Find the line with "row has it. -/" in the entries below, then reproduce it and every line after it down to and including the line with "def State.toDormant (s", exactly.
(Beginning of Record set)
-- ==== Sys2Proof/Machine/Power.lean ====
section
/-!
DEFINITION. Power states, wake sources, supplies (R295, R412, R496 to R505, R532, R543, R548, R549).
-/
namespace Sys2Proof.Machine

/-! ### Requests (R498, R499) -/

/-- Whether a player hinders every state but Active (R499). -/
def State.playing (s : State) : Bool := (List.range 48).any (fun p => 2 ≤ s.plyState p && s.plyState p ≤ 5)

/-- Whether a capture queue hinders Rest and Dormant (R499). -/
def State.capturing (s : State) : Bool := (List.range 256).any (fun q => s.queueState q == qRun || s.queueState q == qPost)

/-- Whether a ring holds accepted items not completed (R499). -/
def State.owing (s : State) : Bool := s.rings.cells.any (fun c => !c.2.order.isEmpty)

/-- Whether an entry or a wake is in progress (R499). -/
def State.changing (s : State) : Bool :=
  match s.pwr.st with
  | .active => false
  | .quiet => false
  | _ => true

/-- The REASON with which a request is refused (R499); 0 where it is not. -/
def State.reqReason (s : State) (req : Nat) : Nat :=
  if s.changing then 4
  else if req ≠ 0 ∧ s.playing then 1
  else if 2 ≤ req ∧ s.capturing then 2
  else if req = 3 ∧ s.owing then 3
  else 0

/-- What entry into Dormant writes to the store: the wear log and, with keep-memory, the drift checkpoint (R358, R500 step 4). -/
def State.dormantLogs (s : State) : State :=
  let s := s.wearLogWrite
  if s.fldOn PWR_CTL PWR_CTL_KEEP_MEM ∧ driftState s ≠ 0 then s.driftRecord else s

/-- Entry into Rest or Dormant begun: acceptance, dispatch and releases pause (R500 step 1); for Dormant the store is written (step 4). -/
def State.enter (s : State) (dormant : Bool) : State :=
  let s := s.leaveQuiet
  let s := s.setPwr { s.pwr with st := .entering dormant }
  let s := s.setFld PWR_STATUS PWR_STATUS_STATE 2
  if dormant then s.dormantLogs else s

/-- A write of PWR.CTL (R499, R508). -/
def State.pwrCtlWrite (s : State) (data : Data) : State :=
  let s := s.writeReg PWR_CTL data
  let req := PWR_CTL_REQ.get data
  let r := s.reqReason req
  if r ≠ 0 then s.pwrRefused req r
  else if req = 0 then s.leaveQuiet
  else if req = 1 then (if s.pwr.st = .quiet then s else s.enterQuiet)
  else s.enter (req == 3)

/-- A request of one state: the written value with REQ as the row has it. -/
def reqData (data : Data) (req : Nat) : Data := PWR_CTL_REQ.put data req

/-- REQ_ACTIVE (R499). -/
def execReqActive (data : Data) (s : State) : Host.Outcome State Fault Refusal :=
  done (s.regWrite PWR_CTL data (fun s => s.pwrCtlWrite (reqData data 0)))

/-- REQ_QUIET (R499). -/
def execReqQuiet (data : Data) (s : State) : Host.Outcome State Fault Refusal :=
  done (s.regWrite PWR_CTL data (fun s => s.pwrCtlWrite (reqData data 1)))

/-- REQ_REST (R500). -/
def execReqRest (data : Data) (s : State) : Host.Outcome State Fault Refusal :=
  done (s.regWrite PWR_CTL data (fun s => s.pwrCtlWrite (reqData data 2)))

/-- REQ_DORMANT (R500). -/
def execReqDormant (data : Data) (s : State) : Host.Outcome State Fault Refusal :=
  done (s.regWrite PWR_CTL data (fun s => s.pwrCtlWrite (reqData data 3)))

/-! ### Wake sources (R501, R502) -/

/-- The bit of a source in WAKE_EN and WAKE_CAUSE. -/
def wakeBit : WakeSrc → Nat
  | .host => 0
  | .dawn => 1
  | .gio _ => 2
  | .timer => 3
  | .eject => 4
  | .sync => 5
  | .sigdet _ => 6

/-- Whether a source is a level source. -/
def wakeIsLevel : WakeSrc → Bool
  | .sync => false
  | .sigdet _ => false
  | _ => true

def State.wakeEn (s : State) (src : WakeSrc) : Bool := natBit (s.reg PWR_WAKE_EN).toNat (wakeBit src)

/-- Dormant, or on its way there. -/
def State.toDormant (s : State) : Bool := s.pwr.st == .dormant || s.pwr.st == .entering true

/-- Whether a source that is active counts in this state (R502). -/
def State.wakes (s : State) (src : WakeSrc) : Bool :=
  match src with
  | .host => s.pwr.st != .dormant || s.pwr.emulated || s.pins.perst
  | .dawn => s.wakeEn .dawn && (List.range 48).any (fun n => s.fldOn (LANE_WAKE n) LANE_WAKE_EN && s.fldOn (LANE_WAKE n) LANE_WAKE_SEEN)
  | .gio pins => s.wakeEn (.gio pins) && (s.reg GIO_WAKE_EN &&& (pins ^^^ s.reg GIO_WAKE_POL)) != 0
  | .timer => s.wakeEn .timer && s.reg PWR_WAKE_TIME != 0
  | .eject => s.pins.eject && !s.toDormant
  | .sync => s.wakeEn .sync
  | .sigdet n => s.wakeEn (.sigdet n) && s.fldOn (LANE_WAKE n) LANE_WAKE_EN

/-- The controllers whose domains are up take up their clocks (R294, R506). -/
def State.unparkDram (s : State) : State :=
  (List.range 32).foldl (fun s p => if (s.dom (512 + p)).st = domDown then s else s.unparkCtl p) s

/-- WAKE_CAUSE, the event of a wake, and STATE Active (R502, R508). -/
def State.showWake (s : State) (causes : Nat) : State :=
  let s := s.setPwr { s.pwr with st := .active, latched := 0 }
  let s := s.setReg PWR_WAKE_CAUSE (BitVec.ofNat 64 causes)
  (s.setFld PWR_STATUS PWR_STATUS_STATE 0).raiseReg 0x010A 0 0 PWR_WAKE_CAUSE

/-- An emulated Rest or Dormant ended: the device resumes as after Rest without relocking (R532). -/
def State.endEmulation (s : State) (causes : Nat) : State :=
  let s := s.setPwr { s.pwr with emulated := false }
  let s := (s.setFld DBG_ATTACH DBG_ATTACH_EMULATED 0).freezeDogs false
  (s.unparkDram.driftUnrest.showWake causes).departOwed

/-- An active source takes effect: Quiet is left, an entry is abandoned, a sleeping device begins to wake (R499 to R502). -/
def State.wakeBy (s : State) (src : WakeSrc) : State :=
  match s.pwr.st with
  | .active => s
  | .quiet => s.leaveQuiet
  | .entering _ => if s.pwr.thermal then s else s.abandonEntry
  | _ =>
    let s := if src = .host ∧ s.pwr.st = .dormant then { s with pins := { s.pins with perst := false } } else s
    let l := s.pwr.latched ||| 2 ^ (wakeBit src)
    if s.pwr.emulated then s.endEmulation l
    else (s.setPwr { s.pwr with latched := l }).setFld PWR_STATUS PWR_STATUS_STATE 3

/-- WAKE_SOURCE_LEVEL (R500, R502): a level source active at an always-on edge outside the entry window. -/
def execWakeSourceLevel (src : WakeSrc) (s : State) : Host.Outcome State Fault Refusal :=
  if s.pwr.powered ∧ wakeIsLevel src ∧ s.wakes src then done (s.wakeBy src) else done s

/-- WAKE_SOURCE_EDGE (R501, R502): an edge in the entry window is lost. -/
def execWakeSourceEdge (src : WakeSrc) (inWindow : Bool) (s : State) : Host.Outcome State Fault Refusal :=
  if s.pwr.powered ∧ !wakeIsLevel src ∧ s.wakes src ∧ !inWindow then done (s.wakeBy src) else done s

/-- WAKE_TIMER_MATCH (R502). -/
def execWakeTimerMatch (s : State) : Host.Outcome State Fault Refusal :=
  if s.pwr.powered ∧ s.wakes .timer then done (s.wakeBy .timer) else done s

/-! ### The end of the entry window (R500, R501, R532) -/

/-- An entry cut short by a level source active at the edge: its steps are undone (R501). -/
def State.cutShort (s : State) : State :=
  let s := s.setPwr { s.pwr with st := .active }
  (s.driftUnrest.setFlds PWR_STATUS [(PWR_STATUS_STATE, 0), (PWR_STATUS_CUT_SHORT, 1)]).raiseReg 0x0109 0 2 PWR_STATUS

/-- Whether a debugger is attached with EMU_SLEEP (R532). -/
def State.emulates (s : State) : Bool :=
  (s.fldOn DBG_ATTACH DBG_ATTACH_JTAG || s.fldOn DBG_ATTACH DBG_ATTACH_HOST) && s.fldOn DBG_ATTACH DBG_ATTACH_EMU_SLEEP

/-- The pins of lanes without WAKE.EN let go in Dormant; the others hold electrical idle (R104). -/
def State.lanesSleep (s : State) : State :=
  (List.range 48).foldl (fun s n => s.setLane n { s.lane n with pins := if s.fldOn (LANE_WAKE n) LANE_WAKE_EN then .idle else .highZ }) s

/-- Rest or Dormant entered, with LAST. -/
def State.asleep (s : State) (dormant : Bool) : State :=
  let s := s.setPwr { s.pwr with st := if dormant then .dormant else .rest, latched := 0 }
  s.setFlds PWR_STATUS [(PWR_STATUS_STATE, 0), (PWR_STATUS_LAST, if dormant then 3 else 2)]

/-- Entry emulated: everything that was to stop stays up (R532). -/
def State.emulate (s : State) (dormant : Bool) : State :=
  let s := (s.asleep dormant).setPwr { (s.asleep dormant).pwr with emulated := true }
  ((s.setFld DBG_ATTACH DBG_ATTACH_EMULATED 1).freezeDogs true).raiseReg 0x000B (if dormant then 3 else 2) 0 PWR_STATUS

/-- The margin points that software began end aborted as the engines and lanes stop. -/
def State.pointsStop (s : State) : State := (List.range 48).foldl (fun s n => s.marginAbort n) s

/-- The root stopped: both counts are recorded for the bridge, and the always-on island keeps its count (R222). -/
def State.rootStops (s : State) (aon : Data) : State :=
  let s := s.bridgeRecord aon
  let s := { s with clk := { s.clk with rootRun := false, xtalGap := !s.clk.xtal } }
  s.setPwr { s.pwr with aonCount := aon }

/-- ROOT_STOP (R500, R501, R532): `aon` is the always-on count at the edge, `level` a level source active there. -/
def execRootStop (aon : Data) (level : Option WakeSrc) (s : State) : Host.Outcome State Fault Refusal :=
  match s.pwr.st with
  | .entering d =>
    let cut : Bool := match level with
      | some src => wakeIsLevel src && s.wakes src && !s.pwr.thermal
      | none => false
    if cut then done s.cutShort
    else
      let s := if d then s.parkDram else s.parkDram.driftRest
      if s.emulates ∧ !s.pwr.thermal then done (s.emulate d)
      else
        let s := ((s.pointsStop.rootStops aon).asleep d).setReg PWR_AON_COUNT aon
        done (if d then { s.lanesSleep with host := { s.host with linkUp := false } } else s)
  | _ => done s

/-! ### The wake from Rest (R503) -/

/-- Enabled lane directions restart: receivers acquire, transmitters start. -/
def State.lanesRestart (s : State) : State :=
  (List.range 48).foldl (fun s n =>
    let s := if s.rxState n = rxDisabled then s else s.rxStop n rxAcquire
    if s.txState n = txDisabled then s else (s.setLane n (s.lane n).txCleared).setTx n txStarting) s


/-- WAKE_FROM_REST (R503): `aon` is the always-on count at the edge at which the dividers restart. -/
def execWakeFromRest (aon : Data) (s : State) : Host.Outcome State Fault Refusal :=
  if s.pwr.powered ∧ s.pwr.st = .rest ∧ !s.pwr.emulated ∧ s.pwr.latched ≠ 0 then
    let causes := s.pwr.latched
    let s := (s.rootBridged aon).unparkDram.lanesRestart.driftUnrest
    let s := s.setPwr { s.pwr with st := .active }
    let s := s.oas.grps.keys.foldl (fun s i => s.oasHeldGo i) s
    done (s.showWake causes).departOwed
  else done s

/-! ### The root's lock (R483) -/

/-- ROOT_LOCK (R211, R222, R226, R483): the root first locks; or, at the always-on count `aon`, it restarts after Dormant, with or without
REFIN; or, with REFIN back since Rest or Dormant, it relocks. The controllers' training follows (R291, R496 step 9). -/
def execRootLock (aon : Data) (s : State) : Host.Outcome State Fault Refusal :=
  if !s.awake then done s
  else if !s.clk.rootRun then
    if s.time.bridgeDue then done (s.rootBridged aon).trainAll
    else
      let s := s.setClk { s.clk with refin := true, rootEver := true, rootRun := true }
      done ((s.setFld CLK_STATUS CLK_STATUS_ROOT 1).setFld TSU_STATUS TSU_STATUS_LOCKED 1).trainAll
  else if s.clk.refin ∧ s.time.hold.isSome then done s.relocked
  else done s

/-! ### Registers through Dormant (R498, R508, R512, R543) -/

/-- The bits of a register, beside RWS fields, that Dormant keeps: the reloads from the store, which wrote them before, LAST, CAUSE, the
leader of the recovery record, and, where the contents of DRAM were kept, the encryption engine's registers and the places of the patrol
scrub (R296, R307). -/
def dormantKept (off : Nat) (kept : Bool) : Nat :=
  let all := 0xFFFFFFFFFFFFFFFF
  if off < 0x20000 then 0
  else if off < 0x30000 then (if off = PWR_STATUS then PWR_STATUS_LAST.mask else if off = PWR_AON_COUNT then all else 0)
  else if off < 0x40000 then (if off = RST_CAUSE then all else 0)
  else if off < 0x50000 then all
  else if off < 0x60000 then (if off = SUP_STATUS then SUP_STATUS_LEADER.mask else 0)
  else if SCH_TP 0 ≤ off ∧ off < SCH_TP 128 then SCH_TP_TASKNO.mask
  else if off < 0x180000 then 0
  else if off < 0x1C0000 then
    if off = CFG_STATUS then all - CFG_STATUS_ENGINE.mask
    else if off = CFG_SCRUB then 0
    else all
  else if off = TSU_BRIDGE_RATIO ∨ off = TSU_EPOCH_NS ∨ off = TSU_EPOCH_SEC then all
  else if kept ∧ (List.range 32).any (fun p => off == DRMC_SCRUB p) then DRMC_SCRUB_NEXT.mask
  else if 0x300000 ≤ off ∧ off < 0x340000 ∧ kept then all
  else 0

/-- The value that a wake from Dormant leaves in a register. -/
def dormantValue (kept : Bool) (off : Nat) (v : Data) : Data :=
  match regInfo off with
  | some r => clearTo off v (0xFFFFFFFFFFFFFFFF &&& (0xFFFFFFFFFFFFFFFF - (dormantKept off kept ||| r.rws)))
  | none => v

/-- Key slots as the store gives them: the last accepted value one below the ceiling (R474). -/
def State.secReload (s : State) : State :=
  let slots : SMap SlotKey := { cells := s.sec.slots.cells.filterMap (fun (c : Nat × SlotKey) =>
    let v : SlotKey := { c.2 with by_ := none, waiting := [] }
    if v = slotStart c.1 then none else some (c.1, v)) }
  let s := { s with sec := { s.sec with slots := slots, unlockForever := false, haltEver := false, imageHash := 0 } }
  let s := s.setFlds SEC_STATUS [(SEC_STATUS_ATTEST, 0), (SEC_STATUS_ATTEST_DONE, 0), (SEC_STATUS_HOST_DBG, 0), (SEC_STATUS_JTAG_DBG, 0)]
  let s := s.setReg SEC_DEBUG 0
  (List.range 16).foldl (fun s k => s.setFld (SEC_SLOT k) SEC_SLOT_LAST ((s.slotKey k).ceiling - 1)) s

/-- Domains through Dormant: those that were down stay down (R506). -/
def domsKept (d : SMap DomSt) : SMap DomSt :=
  d.mapVals {} (fun (v : DomSt) => { on := v.on, woa := true, st := if v.on then domUp else domDown })

/-- A controller through the loss of its power, or through Dormant with its contents kept (R288, R295). -/
def ctlThrough (kept : Bool) (c : CtlSt) : CtlSt :=
  if kept then { lines := c.lines, spares := c.spares, dead := c.dead, keep := true } else { spares := c.spares, dead := c.dead }

/-- The remap records reloaded into groups and controllers, and the controllers' contents where they were kept (R262, R288, R295). -/
def State.memThrough (s : State) (kept : Bool) : State :=
  let grps : SMap OasGrp := s.oas.grps.mapVals {} (fun (g : OasGrp) => { spares := g.spares })
  let ctl : SMap CtlSt := SMap.tab 32 (fun _ => {}) (fun p => ctlThrough kept (s.ctlAt p))
  { s with oas := { grps := grps }, ctl := ctl, mem := if kept then { s.mem with setUp := true, setKeys := false } else {} }

/-- EXHAUSTED of groups and controllers from their remap tables. -/
def State.showSpares (s : State) : State :=
  let s := s.oas.grps.keys.foldl (fun s i =>
    if (List.range 8).any (fun b => ((s.oasGrp i).freeEntry b).isNone) then s.setFld (OAS_G_STATUS i) OAS_G_STATUS_EXHAUSTED 1 else s) s
  s.ctl.keys.foldl (fun s p =>
    if (List.range 16).all (fun e => !((s.ctlAt p).spareFree e)) then s.setFld (DRMC_STATUS p) DRMC_STATUS_EXHAUSTED 1 else s) s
(End of Record set)
→ Problem solution
/-- A request of one state: the written value with REQ as the row has it. -/
def reqData (data : Data) (req : Nat) : Data := PWR_CTL_REQ.put data req

/-- REQ_ACTIVE (R499). -/
def execReqActive (data : Data) (s : State) : Host.Outcome State Fault Refusal :=
  done (s.regWrite PWR_CTL data (fun s => s.pwrCtlWrite (reqData data 0)))

/-- REQ_QUIET (R499). -/
def execReqQuiet (data : Data) (s : State) : Host.Outcome State Fault Refusal :=
  done (s.regWrite PWR_CTL data (fun s => s.pwrCtlWrite (reqData data 1)))

/-- REQ_REST (R500). -/
def execReqRest (data : Data) (s : State) : Host.Outcome State Fault Refusal :=
  done (s.regWrite PWR_CTL data (fun s => s.pwrCtlWrite (reqData data 2)))

/-- REQ_DORMANT (R500). -/
def execReqDormant (data : Data) (s : State) : Host.Outcome State Fault Refusal :=
  done (s.regWrite PWR_CTL data (fun s => s.pwrCtlWrite (reqData data 3)))

/-! ### Wake sources (R501, R502) -/

/-- The bit of a source in WAKE_EN and WAKE_CAUSE. -/
def wakeBit : WakeSrc → Nat
  | .host => 0
  | .dawn => 1
  | .gio _ => 2
  | .timer => 3
  | .eject => 4
  | .sync => 5
  | .sigdet _ => 6

/-- Whether a source is a level source. -/
def wakeIsLevel : WakeSrc → Bool
  | .sync => false
  | .sigdet _ => false
  | _ => true

def State.wakeEn (s : State) (src : WakeSrc) : Bool := natBit (s.reg PWR_WAKE_EN).toNat (wakeBit src)

/-- Dormant, or on its way there. -/
def State.toDormant (s : State) : Bool := s.pwr.st == .dormant || s.pwr.st == .entering true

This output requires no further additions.